Write out again, please, the records below from the first line to the line holding "def State.pos0 (s", inclusive, and nothing else.

Stored items:
■ ■ ■ ■ ■

/-- Replays that wait take the places of the queue that have become free, oldest first; one that has been acknowledged has left the
replay buffer and waits no more. -/
def Port.serveLq (v : Port) : Nat → Port
  | 0 => v
  | fuel + 1 =>
    match v.tx.lqWait with
    | [] => v
    | q :: r =>
      if 1024 ≤ v.tx.lq.length then v
      else
        let w : Port := { v with tx := { v.tx with lqWait := r } }
        Port.serveLq (match v.tx.replay.find? fun f => f.plan && decide (f.seq = q) with
          | some f => w.enqueueReplay f
          | none => w) fuel

/-- Put a plan flit of the replay buffer into the link-position queue, or let it wait for a place; a fourth replay asks for a retrain
instead, once (R311, R316). -/
def State.queueReplay (s : State) (n : Nat) (f : TxFlit) : State :=
  let v := s.port n
  if v.replaying f.seq || decide (4 ≤ f.reps) then s
  else if f.reps = 3 then (s.modPort n fun u => u.setReps f.seq 4).wantRetrain n
  else s.modPort n fun u => ({ u with tx := { u.tx with lqWait := u.tx.lqWait ++ [f.seq] } } : Port).serveLq (u.tx.lqWait.length + 1)

/-! ## Ports that send link-control positions alone (R283, R291) -/

/-- Under LFENCE = 1, or while FAB_DEVID is unassigned, a port sends nothing but control flits. -/
def State.quiet (s : State) (n : Nat) : Bool := (s.port n).lfence || decide (s.me = 0xFFFF)

/-- The first position that begins after the present one. -/
def State.pos0 (s : State) (n : Nat) : Nat := max (s.port n).tx.grp (s.nextPos n (s.posOf n (tk s.now)))

/-- A port goes quiet: plan packets in positions still to come are dropped, late and replayed flits go back to their queue, and service flits
wait in the replay buffer. DESIGN CHOICE (log entry 57). -/
def State.hush (s : State) (n : Nat) : State :=
  let x := s.pos0 n
  let off := (s.port n).tx.slots.filter fun k => decide (x ≤ k.1 ∧ k.2.kind ≠ .control)
  let gone := ((off.filter fun k => decide (k.2.kind = .plan)).map fun k => (k.2.hdr, k.2.t0, k.2.own)).eraseDups
  let back := (off.filter fun k => decide (k.2.kind = .linkPlan ∨ k.2.kind = .replay)).map fun k =>
    ({ late := decide (k.2.kind = .linkPlan), seq := k.2.seq, part := k.2.part, flit := k.2.flit, hdr := k.2.hdr, t0 := k.2.t0 } : LqFlit)
  s.modPort n fun v =>
    ({ v with tx := { v.tx with lq := back ++ v.tx.lq, slots := v.tx.slots.filter fun k => !decide (x ≤ k.1 ∧ k.2.kind ≠ .control) } } : Port).count
      .fenceDrop (if v.lfence then gone.length else 0)

/-- A port that is no longer quiet lays the service flits that wait. -/
def State.speak (s : State) (n : Nat) : State :=
  let v := s.port n
  let fl := v.tx.replay.filter fun f => !f.plan && f.ended.isNone && !v.tx.slots.any fun k => decide (k.2.kind = .service ∧ k.2.seq = f.seq)
  if v.st ≠ .up then s else s.layService n (fl.length + 4096) (s.pos0 n) (fl.map svcSlot)

/-- After a write that may have made a port quiet, or have ended that. -/
def State.settle (s : State) (n : Nat) (was : Bool) : State :=
  if s.quiet n = was then s else if was then s.speak n else s.hush n

/-! ## Entering RETRAIN and DOWN (R315 to R318) -/

/-- After the role switch W's Porch dies copy the packets of the partition to S by this port: it is a mirror link (R514). -/
def State.mirrorLink (s : State) (h : Shadow) (n : Nat) : Bool :=
  decide (h.role = 5) && (s.routeEntry s.fab.active h.peer).any fun e => bit e 4 && decide (bits e 0 4 = n)

/-- The link fault of a port: once in a run for every partition whose running plan uses it, or whose mirror link it is (R317, R322, R514). -/
def State.linkFault (s : State) (n newSt cause : Nat) : State :=
  (List.range 64).foldl (fun u p =>
    let v := u.part p
    if v.running && ((v.plan.any fun pl => pl.usesPort n) || u.mirrorLink v.sh n) && !(u.port n).faulted.contains p then
      (u.modPort n fun x => { x with faulted := x.faulted ++ [p] }).raise p
        (FInfo.dev 0x12 cause [word n, word (u.port n).peer, word newSt, word cause, word p])
    else u) s

/-- Packets of which the hold buffer keeps flits: by the chain of headers (R306); flits whose header is lost count as one packet. -/
def heldPackets (hold : SMap Flit) (head : Nat) : Nat → List Nat → Nat
  | 0, _ => 0
  | _, [] => 0
  | fuel + 1, k :: r =>
    let isHead := fun j => decide (j = head) || hcrcOk (SMap.get 0 hold j)
    if isHead k then
      let n := (Hdr.dec (SMap.get 0 hold k)).len
      1 + heldPackets hold head fuel (r.filter fun j => decide (k + n < j))
    else 1 + heldPackets hold head fuel (r.dropWhile fun j => !isHead j)

/-- Plan packets that a port drops (R316): those with a flit in its replay buffer, its link-position queue or its positions, those staged,
and those of the hold buffer. -/
def Port.planPackets (v : Port) : Nat :=
  ((v.tx.replay.filter fun f => f.plan).map (fun f => (f.hdr, f.first)) ++ v.tx.lq.map (fun q => (q.hdr, q.t0)) ++
    (v.tx.slots.filter fun k => decide (k.2.kind = .plan ∨ k.2.kind = .linkPlan)).map fun k => (k.2.hdr, k.2.t0)).eraseDups.length +
  (v.tx.dbuf.filter fun d => !d.void).length + heldPackets v.rx.hold v.rx.head v.rx.hold.length (v.rx.hold.map (·.1))

/-- Discard the plan state of a port (R316). -/
def Port.dropPlans (v : Port) : Port :=
  ({ v with tx := { v.tx with replay := v.tx.replay.filter (fun f => !f.plan), lq := [], lqWait := [], dbuf := [], psnNew := 0,
                              slots := [] },
            rx := { v.rx with hold := [], psnTop := 0, psnHi := 0, got := [], head := 0, lateP := [], arrT := [], lost := [], rsvd := [] } } : Port).count .planDrop v.planPackets

/-- Enter RETRAIN from UP. -/
def State.enterRetrain (s : State) (n cause : Nat) : State :=
  if (s.port n).st ≠ .up then s else
  let s1 := s.modPort n fun v =>
    ({ v.dropPlans with st := .retrain, cause := cause, since := s.mnt.up, attempt := 1,
                        tx := { v.dropPlans.tx with msgs := v.tx.msgs.filter fun m => decide (m.mtype = 3) } } : Port).count .retrain 1
  s1.linkFault n 3 cause

/-- Places of an ingress buffer are free again: the channel's returned count advances. DESIGN CHOICE (log entry 57). -/
def State.returnCredit (s : State) (ing : Option Nat) (vc k : Nat) : State :=
  match ing with
  | none => s
  | some n => s.modPort n fun v => { v with rx := { v.rx with crOut := SMap.put 0 v.rx.crOut vc (SMap.get 0 v.rx.crOut vc + k) } }

/-- The service packets that a port holds when it goes DOWN: queued, or with an unacknowledged flit (R318). -/
def Port.downPackets (v : Port) : List Flit :=
  (v.tx.replay.filter fun f => !f.plan && decide (f.seq = f.first)).map (·.hdr) ++
    ((v.tx.replay.filter fun f => !f.plan && decide (f.seq ≠ f.first) &&
        !(v.tx.replay.any fun g => !g.plan && decide (g.seq = f.first))).map fun f => (f.first, f.hdr)).eraseDups.map (·.2) ++
    (List.range 4).flatMap fun vc => (SMap.get [] v.tx.egress vc).map (·.hdr)

/-- The ingress places that the packets of a port going DOWN still hold: one for each flit that has not been transmitted (R304). -/
def Port.downPlaces (v : Port) : List (Option Nat × Nat × Nat) :=
  ((v.tx.replay.filter fun f => f.ing.isSome).map fun f => (f.ing, (Hdr.dec f.hdr).vc, 1)) ++
    (List.range 4).flatMap fun vc => (SMap.get [] v.tx.egress vc).map fun k => (k.ing, vc, k.data.length + 1)

/-- Enter DOWN from any other state: everything queued is dropped, and each service packet answered with status 0x4.
DESIGN CHOICE (log entries 58, 82). -/
def State.enterDown (s : State) (n cause : Nat) : State :=
  let v := s.port n
  if v.st = .down then s else
  let pk := v.downPackets
  let s1 := s.modPort n fun u =>
    let w := u.dropPlans
    let x : Port := { w with st := .down, cause := cause, since := s.mnt.up,
                             tx := { TxSide.reset with grp := w.tx.grp, mseq := w.tx.mseq },
                             rx := { RxSide.reset with ingress := w.rx.ingress, planIn := w.rx.planIn, mack := w.rx.mack } }
    let y := if u.st = .up ∨ u.st = .retrain then x.count .down 1 else x
    y.count .downDrop pk.length
  let s1' := v.downPlaces.foldl (fun u e => u.returnCredit e.1 e.2.1 e.2.2) s1
  let s2 := pk.foldl (fun u h => u.answerDrop (Hdr.dec h) 4) s1'
  let s3 := if cause = 7 ∨ cause = 8 then s2 else s2.askTest 7 n
  s3.linkFault n 0 cause

/-- Start training from DOWN: EN = 1 and the transmitter not squelched; in P3 ports stay DOWN (Table 17.7). -/
def State.enterTrain (s : State) (n : Nat) : State :=
  let v := s.port n
  if v.en && !v.efence && decide (v.st = .down) && decide (n < s.nPorts) && decide (s.pwr.state ≠ 3) then s.modPort n fun u => { u with st := .train, since := s.mnt.up } else s

/-! ## Credits (R304) -/

/-- Buffer of a channel (Table 9.2). DESIGN CHOICE (log entry 55). -/
def vcBuffer : Nat → Nat
  | 2 => 1024
  | 3 => 128
  | _ => 256

/-- Credits that the sender holds for a channel. -/
def Port.credits (v : Port) (vc : Nat) : Nat := vcBuffer vc + SMap.get 0 v.tx.crRet vc - SMap.get 0 v.tx.crUsed vc

/-- Waiting flagged packets and tallies (Table 9.12). -/
def Fab.occ (f : Fab) : Nat := f.src.foldl (fun n kv => n + kv.2.vest.length) 0
def Fab.tallies (f : Fab) : Nat := f.src.foldl (fun n kv => n + kv.2.tally.length) 0
def State.vestFull (s : State) : Bool := decide (256 ≤ s.fab.occ)

end Sys2Proof.Machine
end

■ ■ ■ ■ ■

Answer to the problem =
/-- Replays that wait take the places of the queue that have become free, oldest first; one that has been acknowledged has left the
replay buffer and waits no more. -/
def Port.serveLq (v : Port) : Nat → Port
  | 0 => v
  | fuel + 1 =>
    match v.tx.lqWait with
    | [] => v
    | q :: r =>
      if 1024 ≤ v.tx.lq.length then v
      else
        let w : Port := { v with tx := { v.tx with lqWait := r } }
        Port.serveLq (match v.tx.replay.find? fun f => f.plan && decide (f.seq = q) with
          | some f => w.enqueueReplay f
          | none => w) fuel

/-- Put a plan flit of the replay buffer into the link-position queue, or let it wait for a place; a fourth replay asks for a retrain
instead, once (R311, R316). -/
def State.queueReplay (s : State) (n : Nat) (f : TxFlit) : State :=
  let v := s.port n
  if v.replaying f.seq || decide (4 ≤ f.reps) then s
  else if f.reps = 3 then (s.modPort n fun u => u.setReps f.seq 4).wantRetrain n
  else s.modPort n fun u => ({ u with tx := { u.tx with lqWait := u.tx.lqWait ++ [f.seq] } } : Port).serveLq (u.tx.lqWait.length + 1)

/-! ## Ports that send link-control positions alone (R283, R291) -/

/-- Under LFENCE = 1, or while FAB_DEVID is unassigned, a port sends nothing but control flits. -/
def State.quiet (s : State) (n : Nat) : Bool := (s.port n).lfence || decide (s.me = 0xFFFF)

/-- The first position that begins after the present one. -/
def State.pos0 (s : State) (n : Nat) : Nat := max (s.port n).tx.grp (s.nextPos n (s.posOf n (tk s.now)))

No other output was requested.